■ **Exercise prompt**
In the data below, find every line with the string "inside" and pull it out.

■ **Source material**
theorem test_status_example : errorState.statusWord = 0x0000121D#32 := by decide
theorem test_clrErr_example : (issue (.clrErr 0#20 0#4) errorState).statusWord = 0x00000005#32 := by decide
theorem test_nop_keeps_sticky : (issue (.nop 0#20 0#4) errorState).statusWord = 0x0000001D#32 := by decide
theorem test_din_before_init : (issue (.wrDin 0x3F800000#32) State.reset).statusWord = 0x00000110#32 := by decide
theorem test_push_full_block : (issue (.wrDin 0x40800000#32) readyState).statusWord = 0x00000007#32 := by decide
theorem test_push_output : (issue (.wrDin 0x40800000#32) readyState).dout = 0x3F800000#32 := by decide
theorem test_push_busy : (issue (.wrDin 0#32) initBusyState).statusWord = 0x00000412#32 := by decide
theorem test_overrun : (issue (.wrDin 0#32) { readyState with doutValid := true }).statusWord = 0x0000000F#32 := by decide
theorem test_opcode_before_busy : (issue (.cmdIllegal 5#8 0#20 0#4) blockBusyState).errCause = .opcode := by decide
theorem test_reserved_before_busy : (issue (.init 1#20 0#4) initBusyState).errCause = .reservedBits := by decide
theorem test_busy_before_mode : (issue (.init 0#20 0#4) blockBusyState).lastErr = .busy := by decide
theorem test_init_mode_zero : (issue (.init 0#20 0#4) State.reset).statusWord = 0x00008210#32 := by decide
theorem test_reset_command : (issue (.reset 0#20 0#4) readyState).tailLen = 0xFFFFFFFF#32 := by decide
theorem test_reset_keeps_staging : (issue (.reset 0#20 0#4) readyState).irWptr = 1#32 := by decide
theorem test_irBegin : (issue (.irBegin 0#20 0#4) { readyState with irWptr := 7#32 }).irWptr = 0#32 := by decide
theorem test_tail_example : (issue .rdTailLen { readyState with b := 2, n := 2 }).rdata = some 3#32 := by decide
theorem test_rd_dout_clears : (issue .rdDout errorState).statusWord = 0x00001219#32 := by decide
theorem test_rd_id : (issue .rdId blockBusyState).rdata = some 0x4F4C4131#32 := by decide
theorem test_index_reads_b_while_busy : (issue .rdIndexInBlock blockBusyState).rdata = some 1#32 := by decide
theorem test_debug_past_limit : (issue .rdDbgData { readyState with dbgSel := 0x30000002#32 }).rdata = some 0#32 := by decide
theorem test_debug_acc : (issue .rdDbgData readyState).rdata = some 0x3F800000#32 := by decide
theorem test_write_status_ignored : issue (.other 0x08#8 0xFFFFFFFF#32) errorState = errorState := by decide
theorem test_cfgB_reads_back : (issue .rdCfgB (issue (.wrCfgB 3#32) initBusyState)).rdata = some 3#32 := by decide
theorem test_lanes : [0, 1, 2, 3].map (laneByte 0x3F800000#32) = [0x00#8, 0x00#8, 0x80#8, 0x3F#8] := by decide

/-- A table word runs as the first instruction after reset. -/
theorem test_first_instruction :
    step (State.reset.withFetchWord 48 0x00000000000) = .next { State.reset with rdata := some 0x4F4C4131#32 } := by rfl

/-- Hardware reset while busy: `UNINIT`, `CFG_B` back at 8192 (70_reset R140). -/
theorem test_reset_while_busy :
    step { blockBusyState with cfgB := 2#32, turn := .host, pending := [.hardwareReset] } =
      .next { State.reset with resets := 1 } := by rfl

/-! ## The hypotheses of the statements are met -/

theorem one_le_bMax : 1 ≤ Config.bMax := Nat.one_le_two_pow
theorem one_le_nMax : 1 ≤ Config.nMax := Nat.succ_le_succ (Nat.zero_le _)
theorem two_le_specWords : 2 ≤ Config.specWords := Nat.le_add_left _ _

theorem nMax_lt : Config.nMax < 2 ^ 32 - 1 := by
  have hb : Config.bMax ≤ 2 ^ 31 := Nat.pow_le_pow_right (by decide) (by omega)
  have h := Nat.mod_lt Config.nMaxRaw (show 0 < 2 ^ 32 - 1 - Config.bMax by omega)
  have := one_le_bMax
  unfold Config.nMax; omega

theorem witness_wellFormed : (Instr.rdOther 0x48#8).wellFormed = true := by decide

theorem witness_accessKey : accessKey ⟨0x44, 32, false, 0#32⟩ = .ok 0x04400000000#41 := by rfl

/-- `StepRunsTheDecodedOperation`, at the last offset of the window. -/
theorem witness_step_operation :
    let s := { State.reset with pending := [.access ⟨0xFC, 32, false, 0#32⟩] }
    ¬(s.busy = true ∧ s.turn = .engine) ∧ decodeAccess ⟨0xFC, 32, false, 0#32⟩ = .ok (.rdOther 0xFC#8) :=
  ⟨by decide, by rfl⟩

/-- `EngineStepEndsTheBusyState`, all clauses. -/
theorem witness_engine_turn :
    (blockBusyState.busy = true ∧ blockBusyState.turn = .engine) ∧
      (¬(State.reset.busy = true ∧ State.reset.turn = .engine) ∧ State.reset.pending = []) ∧ State.reset.busy = false :=
  ⟨by decide, by decide, by decide⟩

/-- `BadAccessesAreBusErrors`, `HostPortWindowAndLanes`, `OnlyReportingOperationsWriteStatus`: bad accesses at their bounds. -/
theorem witness_bad_accesses :
    ((⟨0xFF, 8, true, 0#32⟩ : Access).off < 256 ∧ (⟨0xFF, 8, true, 0#32⟩ : Access).width ≠ 32) ∧
      ((⟨0xFF, 32, true, 0#32⟩ : Access).off < 256 ∧ (⟨0xFF, 32, true, 0#32⟩ : Access).off % 4 ≠ 0) ∧
      256 ≤ (⟨0x100, 32, true, 0#32⟩ : Access).off := by decide

/-- `HostPortWindowAndLanes`: the first and last address inside and the two just outside the window. -/
theorem witness_window :
    Config.base + 255 = Config.base + 255 ∧ 255 < 256 ∧ Config.base + 256 ≤ Config.base + 256 ∧
      (laneByte 0x80000001#32 3).getLsbD 7 = true := ⟨rfl, by decide, Nat.le_refl _, by decide⟩

/-- `HardwareResetSetsEveryRegister`, in a busy state. -/
theorem witness_hardware_reset :
    let s := { blockBusyState with turn := .host, pending := [.hardwareReset] }
    s.pending = .hardwareReset :: [] ∧ ¬(s.busy = true ∧ s.turn = .engine) := by decide

/-- `CommandDecodeCheck`: the smallest illegal opcode, a reserved bit on `INIT`, a mode bit on `CLR_ERR`. -/
theorem witness_decode_check :
    5 ≤ (cmdOpc 0x05000000#32).toNat ∧ ((cmdOpc 0x01000010#32).toNat < 5 ∧ cmdRsv 0x01000010#32 ≠ 0#20) ∧
      ((cmdOpc 0x04000001#32).toNat < 5 ∧ cmdMode 0x04000001#32 ≠ 0#4 ∧ cmdOpc 0x04000001#32 ≠ 0x01#8) := by decide

/-- `NopOnlyReportsOk`, `ClrErrClearsTheStickyFlags`, `ResetCommandDiscardsTheEngine`, `IrBeginRestartsTheCount`,
`PushEmitsThenStores`: each clause. -/
theorem witness_idle : readyState.busy = false ∧ State.reset.busy = false ∧ State.reset.phase = .uninit ∧
    initBusyState.busy = true ∧ (1#20 ≠ 0#20 ∨ 0#4 ≠ 0#4) ∧ (0#20 ≠ 0#20 ∨ 8#4 ≠ 0#4) := by decide

/-- `BusyEngineRejectsFiveOperations`. -/
theorem witness_busy : initBusyState.busy = true ∧ blockBusyState.busy = true ∧
    RejectedWhileBusy (.init 0#20 7#4) = true ∧ RejectedWhileBusy (.wrDin 0#32) = true := by decide

/-- `IrDataAppendsOneSample`: a full and an empty staging memory. -/
theorem witness_ir_data :
    Config.nMax ≤ ({ State.reset with irWptr := 0xFFFFFFFF#32 } : State).irWptr.toNat ∧
      State.reset.irWptr.toNat < Config.nMax := by
  have h := nMax_lt
  have h1 := one_le_nMax
  refine ⟨?_, ?_⟩
  · show Config.nMax ≤ (0xFFFFFFFF#32).toNat
    have : (0xFFFFFFFF#32).toNat = 2 ^ 32 - 1 := by decide
    omega
  · show 0 < Config.nMax
    omega

/-- `InitLatchesAnAdmissibleConfiguration`, at the smallest configuration. -/
theorem witness_init :
    let s := { State.reset with cfgB := 1#32, cfgN := 1#32, irWptr := 1#32 }
    s.busy = false ∧ s.cfgB.toInt = ((1 : Nat) : Int) ∧ s.cfgN.toInt = ((1 : Nat) : Int) ∧ s.irWptr.toNat = 1 ∧ IsPow2 1 ∧
      1 ≤ Config.bMax ∧ 1 ≤ 1 ∧ 1 ≤ Config.nMax ∧ ((1 - 1) / 1 + 1) * 2 * 1 ≤ Config.specWords :=
  ⟨by decide, by decide, by decide, by decide, ⟨0, rfl⟩, one_le_bMax, Nat.le_refl _, one_le_nMax, two_le_specWords⟩

/-- `RejectedInitKeepsTheEngine`, both clauses. -/
theorem witness_rejected_init :
    (issue (.init 0#20 0#4) blockBusyState).lastErr ≠ .ok ∧ readyState.busy = false ∧
      initCheck Config.caps 0#4 readyState.cfgB readyState.cfgN readyState.irWptr = (.invalidArg, .modeUnsupported) :=
  ⟨by decide, by decide, by rfl⟩

/-- `PushEmitsThenStores`, `TailLengthOrSentinel`, `PolledPushIsAccepted`. -/
theorem witness_ready :
    readyState.phase = .ready ∧ Memory.read? readyState.acc readyState.iib = some 0x3F800000#32 ∧ 1 ≤ readyState.n ∧
      readyState.phase ≠ .uninit ∧ initBusyState.phase = .initBusy := by decide

/-- `ImpulseResponsePartition`, at the last sample of a short last block. -/
theorem witness_partition : 1 ≤ 4 ∧ 1 ≤ 10 ∧ 9 < 10 ∧ 7 < 2 * 4 := by decide

/-- `InitSequenceClearsAndTransforms`, `BlockFlushOverlapsAndAdds`, `UnwrittenWordsReachNoOutput`: the block's datapath
keeps lengths. -/
theorem witness_keeps_length (l : Nat) :
    KeepsLength l (blockDatapath 0).fwd ∧ KeepsLength l (blockDatapath 0).inv :=
  ⟨fun v h => by rw [← h]; exact Config.fwd_length v, fun v h => by rw [← h]; exact Config.inv_length v⟩

/-- `PmacAccumulatesEveryBin`, `PastSlotIsJRoundsBack`, `UnwrittenWordsReachNoOutput`: a written engine. -/
theorem witness_written_engine :
    readyState.toEngine.Written ∧ 1 ≤ readyState.b ∧ readyState.hcur < readyState.nb ∧ readyState.iib < readyState.b := by
  refine ⟨⟨?_, ?_, ?_, ?_⟩, by decide, by decide, by decide⟩
  · intro i hi; have : i = 0 ∨ i = 1 := by change i < 2 at hi; omega
    rcases this with rfl | rfl <;> rfl
  · intro i hi; have : i = 0 ∨ i = 1 := by change i < 2 at hi; omega
    rcases this with rfl | rfl <;> rfl
  · intro i hi; have : i = 0 ∨ i = 1 := by change i < 2 at hi; omega
    rcases this with rfl | rfl <;> rfl
  · intro i hi; have : i = 0 := by change i < 1 at hi; omega
    subst this; rfl

/-- An interior bin for `PmacAccumulatesEveryBin` (`B = 2`, bin 1). -/
theorem witness_interior_bin : 1 ≤ (engineOf 2 0 [] [] [] []).b ∧ 1 ≤ 1 ∧ 1 < (engineOf 2 0 [] [] [] []).b := by decide

/-- `DebugWindowReadsTheSelectedWord`: each clause, at the bounds of its range. -/
theorem witness_debug :
    (0x30000001#32).extractLsb' 28 4 = 3#4 ∧ ((0x30000001#32).extractLsb' 0 28).toNat < readyState.nb * (2 * readyState.b) ∧
      readyState.nb * (2 * readyState.b) ≤ ((0x30000002#32).extractLsb' 0 28).toNat ∧
      4 < ((0x50000000#32).extractLsb' 28 4).toNat ∧
      Memory.read? readyState.irspec 1 = some 0#32 ∧ Memory.read? readyState.irbuf 0 = some 0x40000000#32 := by decide

/-- `DebugWindowReadsTheSelectedWord`: index 0 lies inside `IRBUF`. An index past `N_MAX` can be selected only where
`N_MAX`, which is open, is below the largest 28-bit index. -/
theorem witness_debug_irbuf :
    ((0x40000000#32).extractLsb' 28 4).toNat = 4 ∧ ((0x40000000#32).extractLsb' 0 28).toNat < Config.nMax :=
  ⟨by decide, one_le_nMax⟩

/-- `UnreadableOffsetsReadZero`, `UnwritableOffsetsIgnoreWrites`: the first and last unmapped offsets. -/
theorem witness_unmapped : (0x48#8).toNat % 4 = 0 ∧ 0x48 ≤ (0x48#8).toNat ∧ 0x48 ≤ (0xFC#8).toNat ∧
    (0x0C#8).toNat ∈ [0x04, 0x1C, 0x20, 0x0C] := by decide

/-- `ReadsHaveNoSideEffect`, `OnlyReportingOperationsWriteStatus`, `FailingOperationsChangeOnlyStatus`,
`FlagsChangeOnlyAsStated`, `SpectraOutliveEveryOtherOperation`, `FftTransactionsInOrder`: operations that complete, one
failing and two not. -/
theorem witness_operations :
    IsRead .rdId = true ∧ exec .rdId readyState = .next (readyState.respond idWord) ∧
      Reporting (.wrDin 0#32) = true ∧ (issue (.wrDin 0#32) State.reset).lastErr ≠ .ok ∧
      (issue (.wrDin 0#32) readyState).lastErr = .ok ∧ Reporting (.wrCfgB 0#32) = false ∧
      IsClrErr (.clrErr 0#20 0#4) = true ∧ blockBusyState.phase ≠ .initBusy :=
  ⟨by decide, rfl, by decide, by decide, by decide, by decide, by decide, by decide⟩

/-- `StateChangesOnlyByTheTable`: a push that completes a block changes `STATE`. -/
theorem witness_state_change :
    let s := { readyState with pending := [.access ⟨0x20, 32, true, 0#32⟩] }
    ∃ t, step s = .next t ∧ t.phase ≠ s.phase := ⟨_, rfl, by decide⟩

/-- `StepKeepsTheInvariant`, `FlushReturnsTheTail`: a running state that meets the invariant, and its step. -/
theorem witness_invariant : readyState.Inv ∧ ∃ t, step readyState = .next t := by
  have hb := one_le_bMax
  have hn := one_le_nMax
  have hs := two_le_specWords
  refine ⟨⟨?_, ?_, ?_, ?_, ?_, ?_⟩, ⟨_, rfl⟩⟩
  · refine ⟨?_, ?_, ?_, ?_, ?_⟩ <;> simp [readyState, Memory.wf]
  · refine ⟨?_, ?_, ?_, ?_, ?_⟩ <;> simp [readyState, Memory.Below] <;> omega
  · exact ⟨fun h => (by cases h), fun _ => ⟨⟨0, rfl⟩, Nat.le_refl _, hb, Nat.le_refl _, hn, rfl, hs⟩⟩
  · exact ⟨fun h => (by rcases h with h | h <;> cases h), fun _ => ⟨by decide, by decide⟩, fun h => (by cases h)⟩
  · refine ⟨hn, ?_, fun h => (by cases h), fun _ => witness_written_engine.1⟩
    intro i hi
    have : i = 0 := by change i < 1 at hi; omega
    subst this; rfl
  · exact ⟨by decide, fun h => absurd rfl h⟩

■ **Task response**
/-- `HostPortWindowAndLanes`: the first and last address inside and the two just outside the window. -/
/-- `DebugWindowReadsTheSelectedWord`: index 0 lies inside `IRBUF`. An index past `N_MAX` can be selected only where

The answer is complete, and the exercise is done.